What prisons, factories and social service buildings commonly lack however, is an environment decorated with youthful art. It is difficult to imagine entering an elementary school without being delighted by children’s art pinned to the walls and I question why secondary schools should be any different. In “Aesthetics and the Experience of the Arts: Towards transformations” (1980) Maxine Green states that “There is no question but that the arts have been and continue to be treated cavalierly or suspiciously in the schools…”(317). I have no wish to facilitate art installations which satisfy youthful needs to personalize school space at the expense of adult staff who may view teenage art rather differently. My proposed solution to this problem is to facilitate artworks in shared space which have only a limited life-span. In addition to designated display cases, temporary art installations of sculpture and wall-mounted works throughout the school can create opportunities for students to experiment without permanently altering shared space with wall murals. Whilst some students are happy to exhibit alone, many teenagers feel more comfortable exhibiting together and would benefit from curatorial experience. Art educator Matt Christenson explains that “when students know everyone is putting up their work, the peer dynamic in the room becomes less competitive and more supportive” (2017). It is my hope that a preponderance of fresh and enagaging temporary group art installations installed throughout the halls will positively alter the way student’s experience the space of their schools.

(excerpted from "My Inquiry...")

Ahmed, S. (2006). Introduction in Queer Phenomenology: Orientations, Objects, Others. Durham, NC: Duke University Press.


Christianson Matt (2017) The Power of Displaying Every Student Art Piece. The Art of Education University. https://theartofeducation.edu/2017/02/21/power-displaying-every-student-art-piece/


Foucault, Michel. (1995). Discipline and Punish: The Birth of the Prison. NY: Vintage


Greene, Maxine. (1980). Aesthetics and the experience of the arts: Towards transformations. The High School Journal, Vol. 63(8), pp. 316–322.

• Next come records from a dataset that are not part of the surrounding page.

/-- Two states agree in everything but the clusters, the watchdogs that count and the TICKs fired. -/
def sameButClusters (s t : State) : Prop :=
  (∃ cs us ts, t = { s with clusters := cs, units := us, time := { s.time with ticked := ts } }) ∧ sameButDogs s t

/-- A token of unit `u` as it enters its crossing: a FENCE stands behind the writes of its source (R22). -/
def outgoing (s : State) (u dst : UAddr) (kind tag value : Nat) : Crossing :=
  { dst := dst, tok := mkToken u kind tag value, behind := if kind = 4 then writesOf s u else [] }

/-- The oldest token of its path is `tok` for `dst`, and the writes that it waits for have landed (R22, R23, R37). -/
def Oldest (s : State) (dst : UAddr) (tok : Tok) (c : Crossing) : Prop :=
  s.crossing.find? (samePath { dst := dst, tok := tok, behind := [] }) = some c ∧ c.dst = dst ∧ c.tok = tok ∧ fenceOpen s c = true

/-! ## The DSP engine -/

/-- A DSP instruction of the word `w` with the destinations `dests` may issue in `slot` on core `k`: the engine serves; slot 0 finds a RUN
with no packet open, no WAIT stall and no interrupt due, a fetch that succeeds, and `w` in its packet; slot 1 finds slot 0 issued and writing
none of `dests` (R209, R222). -/
def DspTurn (s : State) (k : Nat) (slot : BitVec 1) (w : BitVec 32) (dests : List DspDest) : Prop :=
  k < 48 ∧ Active s ∧ canRun s (deUnit k) = true ∧
    (slot = 0 → mayOpen (dspOf s k) = true ∧ fetchFault s k (dspOf s k) = none ∧ slot0Of (fetched s k (dspOf s k)) = w) ∧
    (slot = 1 → (dspOf s k).cmd.isSome = true ∧ (dspOf s k).slot0 = true ∧ slot1Of (fetched s k (dspOf s k)) = w ∧
      ∀ x ∈ (dspOf s k).flight, x.issued = (dspOf s k).cycle → x.dest ∉ dests)

/-- Reads of local memory are counted (R272): address and bytes of each. -/
def counted (s : State) (reads : List (Nat × Nat)) : State := reads.foldl (fun s r => countRead s r.1 r.2) s

/-- The DSP engine of core `k` updated by `u`, with `sat` limitings counted (R226) and the reads counted, slot 0's fetch first; after slot 0
the packet is open, and slot 1 ends it. -/
def dspAfter (s : State) (k : Nat) (slot : BitVec 1) (u : DspSt → DspSt) (sat : Nat) (reads : List (Nat × Nat) := []) : State :=
  let s := if slot = 0 then counted s [(coreBase s k + 8 * (dspOf s k).pc.toNat, 8)] else s
  let t := setSat (counted (modDsp s k u) reads) k (deUnit k) 0x23 sat
  if slot = 0 then modDsp t k (fun d => { d with slot0 := d.waiting.isNone }) else endPacket t k

/-- Results enter flight with their latencies (R221). -/
def withResults (ws : List (Nat × DspDest × BitVec 64)) (d : DspSt) : DspSt :=
  { d with flight := d.flight ++ ws.map (fun w => { due := d.cycle + w.1, issued := d.cycle, dest := w.2.1, val := w.2.2 }) }

/-- Lane `i` of the `w`-bit lanes of a register, as a two's-complement number (R211). -/
def laneInt (w : Nat) (x : BitVec 64) (i : Nat) : Int := signedOf w (lane w x i)

/-- `x` limited to `w` bits. -/
def limited (w : Nat) (x : Int) : Int := max (-(2 ^ (w - 1))) (min (2 ^ (w - 1) - 1) x)

/-- `x` needs no limiting to `w` bits. -/
def fits (w : Nat) (x : Int) : Prop := -(2 ^ (w - 1)) ≤ x ∧ x < 2 ^ (w - 1)

/-- The integer nearest to `x` / 2^`n`, ties to even. -/
def IsNearest (x : Int) (n : Nat) (r : Int) : Prop :=
  2 * |r * 2 ^ n - x| ≤ 2 ^ n ∧ (2 * |r * 2 ^ n - x| = 2 ^ n → r % 2 = 0)

/-! ## Steps that end -/

/-- The CREDIT token that a slot of port `u` returns to `q` as it frees; none where the port holds no command (R18, R24). -/
def creditOf (s : State) (q u : UAddr) : List Crossing := if (unitOf s u).cmds = 0 then [] else [outgoing s u q 2 0 1]

/-- From `s` to `s'` the oldest running step of the list that sequencer `q` holds for `eng` ends (R24, R45): port `u` frees a slot with a
CREDIT token, and the step's own tokens follow, each to the unit that stands for its receiver; where its only token is the DONE of a slice
without child slices, the unit of the sequencer emits it to its parent and frees its own slot (R18, R28). -/
def StepEnds (s s' : State) (q eng u : UAddr) : Prop :=
  ∀ (n : Nat) (rest : List Nat) (l : StepList) (st : AStep), tget (seqOf s q).running eng.toNat = some (n :: rest) → planList s q eng = some l →
      l.steps[n]? = some st →
    tget (seqOf s' q).running eng.toNat = some rest ∧ s'.mem = s.mem ∧ s'.queues = s.queues ∧ s'.faults = s.faults ∧
    ((∀ e ∈ st.emits, e.kind ≠ 3) → s'.crossing = s.crossing ++ creditOf s q u ++ st.emits.map (fun e =>
      outgoing s eng (homeOf s (inPlaceOf (parentOf l.seq) (parentOf q) e.dst)) e.kind.toNat e.tag.toNat e.value.toNat)) ∧
    (∀ (e : Emit) (p : Slice), st.emits = [e] → e.kind = 3 → runningSlice s (parentOf q) = some p → kidsOf s p.pos = [] →
        uLevel (parentOf q) ≠ 4 → u ≠ parentOf q →
      s'.crossing = s.crossing ++ creditOf s q u ++
        [outgoing s (parentOf q) (parentOf (parentOf q)) 3 ((doneTag s p.pos).getD 0).toNat p.pos.toNat] ++
        creditOf s (parentOf (parentOf q)) (parentOf q))

/-! ## The vector engine -/

/-- The commands of the vector engine but NOP: constructor, opcode, and SUBOP where the row of the table fixes it (R133 to R140). -/
def veForms : List ((Nat → Nat → VeCmd → Instr) × Nat × Option Nat) :=
  [(.veCopy, 0x01, none), (.veAdd, 0x10, none), (.veSub, 0x11, none), (.veMul, 0x12, none), (.veMin, 0x14, none), (.veMax, 0x15, none),
   (.veAbs, 0x16, none), (.veNeg, 0x17, none), (.veConj, 0x18, none), (.veAbs2, 0x19, none), (.veLlradd, 0x1A, none)]
  ++ [(.veRecip, 0x20, some 2), (.veRsqrt, 0x20, some 3), (.veSqrt, 0x20, some 4), (.veDiv, 0x20, some 5), (.veExp, 0x20, some 6),
   (.veExp2, 0x20, some 7), (.veLog, 0x20, some 8), (.veLog2, 0x20, some 9), (.veTanh, 0x20, some 10), (.veSigmoid, 0x20, some 11),
   (.veSilu, 0x20, some 12), (.veGelu, 0x20, some 13), (.veSinpi, 0x20, some 14), (.veCospi, 0x20, some 15)]
  ++ [(.veEpi, 0x02, none), (.vePermute, 0x30, none), (.veDeinterleave, 0x31, some 0), (.veInterleave, 0x31, some 1),
   (.veReverse, 0x31, some 2), (.veSwapPairs, 0x31, some 3), (.veRotate, 0x31, some 4), (.vePack, 0x32, none), (.veUnpack, 0x33, none)]
  ++ [(.veReduceSum, 0x40, some 0), (.veReduceSumsq, 0x40, some 1), (.veReduceMax, 0x40, some 2), (.veReduceMin, 0x40, some 3),
   (.veReduceMaxabs, 0x40, some 4), (.veReduceArgmax, 0x40, some 5), (.veDemap, 0x50, none)]

/-- The command word that a row of the table stands for: its opcode, and its SUBOP where it fixes one. -/
def veForm (c : VeCmd) (op : Nat) (sub : Option Nat) : VeCmd :=
  { c with opcode := BitVec.ofNat 8 op, subop := (sub.map (BitVec.ofNat 8)).getD c.subop }

/-- The vector engine of core `k` runs the command `c` at once: it serves, the command passes R143, none waits before it, the slots it
names are reserved and written (R126), and every operand that it reads is good, in memory, in a register or in a slot (R147). -/
def VeTurn (s : State) (k : Nat) (c : VeCmd) : Prop :=
  k < 48 ∧ Active s ∧ canRun s (veUnit k) = true ∧ veOk c = true ∧ (coreOf s k).veWait = [] ∧ slotsReady s k c = true ∧
    badRead (veReads s k c) = none ∧ veErrBad s k c = false

/-- From `s` to `s'` the status word of the slice that core `k` runs takes SAT where `sat` holds; every other status word stays (R182). -/
def StatusSat (s s' : State) (k : Nat) (sat : Prop) : Prop :=
  ∀ sl, (sat → runningSlice s (coreUnit k) = some sl → sliceStatus s' (coreUnit k) sl = sliceStatus s (coreUnit k) sl ||| 1) ∧
    (¬ sat ∨ runningSlice s (coreUnit k) ≠ some sl → sliceStatus s' (coreUnit k) sl = sliceStatus s (coreUnit k) sl)

/-- A real operand value as OPFMT takes it (R130). -/
def entered (f : Nat) (v : Val) : Val := (enter f v).1

/-- One rounding to OPFMT (R130, R131). -/
def rnd (f : Nat) (v : Val) : Val := (arith f v).1

/-- Element (r, i) of operand A in OPFMT (R125, R128, R130). -/
def veA (s : State) (k : Nat) (c : VeCmd) (r i : Nat) : Elem :=
  let rows := operandRows s k c.srcA.toNat c.fmtA.toNat c.aAddr.toNat c.pitchA.toNat (c.cplx == 1) (coreOf s k).tq.head? c.rows.toNat c.cols.toNat
  let e := (rows.getD r []).getD i zeroElem
  (entered c.opfmt.toNat e.1, entered c.opfmt.toNat e.2)

/-- The element of operand B that element (r, i) of A meets, in OPFMT (R125, R129, R130): B is the slot after the head when A comes from the
tile queue too, and IMM is an FP32 scalar. -/
def veB (s : State) (k : Nat) (c : VeCmd) (r i : Nat) : Elem :=
  if c.srcB = 0 then (entered c.opfmt.toNat (floatVal 8 c.imm.toNat), zeroVal)
  else
    let slot := if c.srcA = 1 then (coreOf s k).tq[1]? else (coreOf s k).tq.head?
    let rows := operandRows s k c.srcB.toNat c.fmtB.toNat c.bAddr.toNat c.pitchB.toNat (veBCplx c) slot (veBShape c).1 (veBShape c).2
    let e := (rows.getD (if c.bcast = 0 then r else 0) []).getD (if c.bcast = 0 ∨ c.bcast = 1 then i else if c.bcast = 2 then r else 0) zeroElem
    (entered c.opfmt.toNat e.1, entered c.opfmt.toNat e.2)

/-- Element (r, i) of a command's result in OPFMT, before FMT_D and ACC; `old` is what the destination holds. -/
def veResult (s : State) (k : Nat) (c : VeCmd) (old : List (List Elem)) (r i : Nat) : Elem :=
  ((veCompute s k c old).1.getD r []).getD i zeroElem

/-! ## The matrix arrays -/

/-- Core `k` has its four arrays of eight tiles (R92). -/
def MaShape (s : State) (k : Nat) : Prop := (coreOf s k).arrays.length = 4 ∧ ∀ m ∈ (coreOf s k).arrays, m.tiles.length = 8

/-- The stream FIFO of `u` has its two banks, empty, none of them passed (R291). -/
def FifoIdle (s : State) (u : UAddr) : Prop :=
  (engMemOf s u).fifo.banks = [[], []] ∧ (engMemOf s u).fifo.wptr = (engMemOf s u).fifo.rptr ∧ (engMemOf s u).fifo.rptr < 4

/-- The arrays of core `k` that `c` names run it at once: they serve, nothing waits before it, it passes R113 to R115 against the blocks and
tiles they hold, no error stands in their memories (R121), their stream FIFOs are empty, and its tiles find free slots if it sends them
(R119). -/
def MaTurn (s : State) (k step : Nat) (c : MatCmd) : Prop :=
  k < 48 ∧ Active s ∧ canRun s (coreUnit k) = true ∧
    (∀ i ∈ maArrays c, inService s (maUnit k i) = true ∧ outStalled s (maUnit k i) = false ∧ (engMemOf s (maUnit k i)).errs = [] ∧
      FifoIdle s (maUnit k i)) ∧ c.arrays ≠ 0 ∧
    maFieldsOk c = true ∧ (coreOf s k).maWait = [] ∧ (coreOf s k).veWait = [] ∧ (∀ x ∈ (coreOf s k).tq, x.written ≠ 0) ∧
    (∀ i ∈ maArrays c, maHeldOk c ((coreOf s k).arrays.getD i {}) = true ∧ maTilesOk c ((coreOf s k).arrays.getD i {}) = true) ∧
    maReadsOk (maBound s k step c) c = true ∧
    (maSends c = true → (coreOf s k).tq.length + maTileCount c * (maArrays c).length ≤ 16)

/-- A read of operands that meets no bad codeword. -/
def GoodRead (g : Got) : Prop := g.poisoned = false ∧ g.uncorrectable = false

/-- Streamed row `r` of array `i`, the `j`-th named: what R104 or, for a bound pass, R155 and R156 stream, zero beyond DEPTH. -/
def passRow (s : State) (k step : Nat) (c : MatCmd) (i j r : Nat) : List Elem :=
  let f := c.fmtT.toNat
  let cx : Bool := c.cplx == 1
  let n := rowBytes f cx c.depth.toNat
  padTo (maDepth c.fmtS.toNat cx) (rowElems f cx (match maRowAddr (maBound s k step c) c i j r with
    | some a => (maRead s k a n).bytes
    | none => zeroRow f cx c.depth.toNat) c.depth.toNat)

/-- The columns that a pass in WS or IS multiplies: those of the held block as OP reads it (R105, R109). -/
def passWidth (s : State) (k : Nat) (c : MatCmd) (i : Nat) : Nat :=
  let h := ((coreOf s k).arrays.getD i {}).held
  if c.op = 0 then h.cols else h.depth

/-- Part `p` of value (r, x) of a tile (R92). -/
def tileWord (t : Tile) (r x p : Nat) : BitVec 32 := (tget t.vals (tileKey t.cplx r x p)).getD 0

/-- Tile `n` of array `i` of core `k`. -/
def tileOf (s : State) (k i n : Nat) : Tile := ((coreOf s k).arrays.getD i {}).tiles.getD n {}

/-- A tile holds the accumulator value `v` at (r, x). -/
def TileHolds (t : Tile) (r x : Nat) (v : Elem) : Prop :=
  tileWord t r x 0 = accWord t.fmt v.1 ∧ (t.cplx = true → tileWord t r x 1 = accWord t.fmt v.2)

McFee, June King. (1965). Society, Art, and Education. Visual Arts Research, Vol. 42, No. 2, Looking Back, Looking Forward (Winter 2016), pp. 86-104.


Scruton, Roger. (2011). Beauty A Very Short Introduction. New York: Oxford University Press.


Tuan, Yi-Fu. (1977). Space and Place: The Perspective of Experience. Minneapolis: University of Minnesota Press.

Vancouver Heritage Foundation. (2014, July 23). Modernism in Vancouver Part One: Post War Idealism. Spacing Vancouver.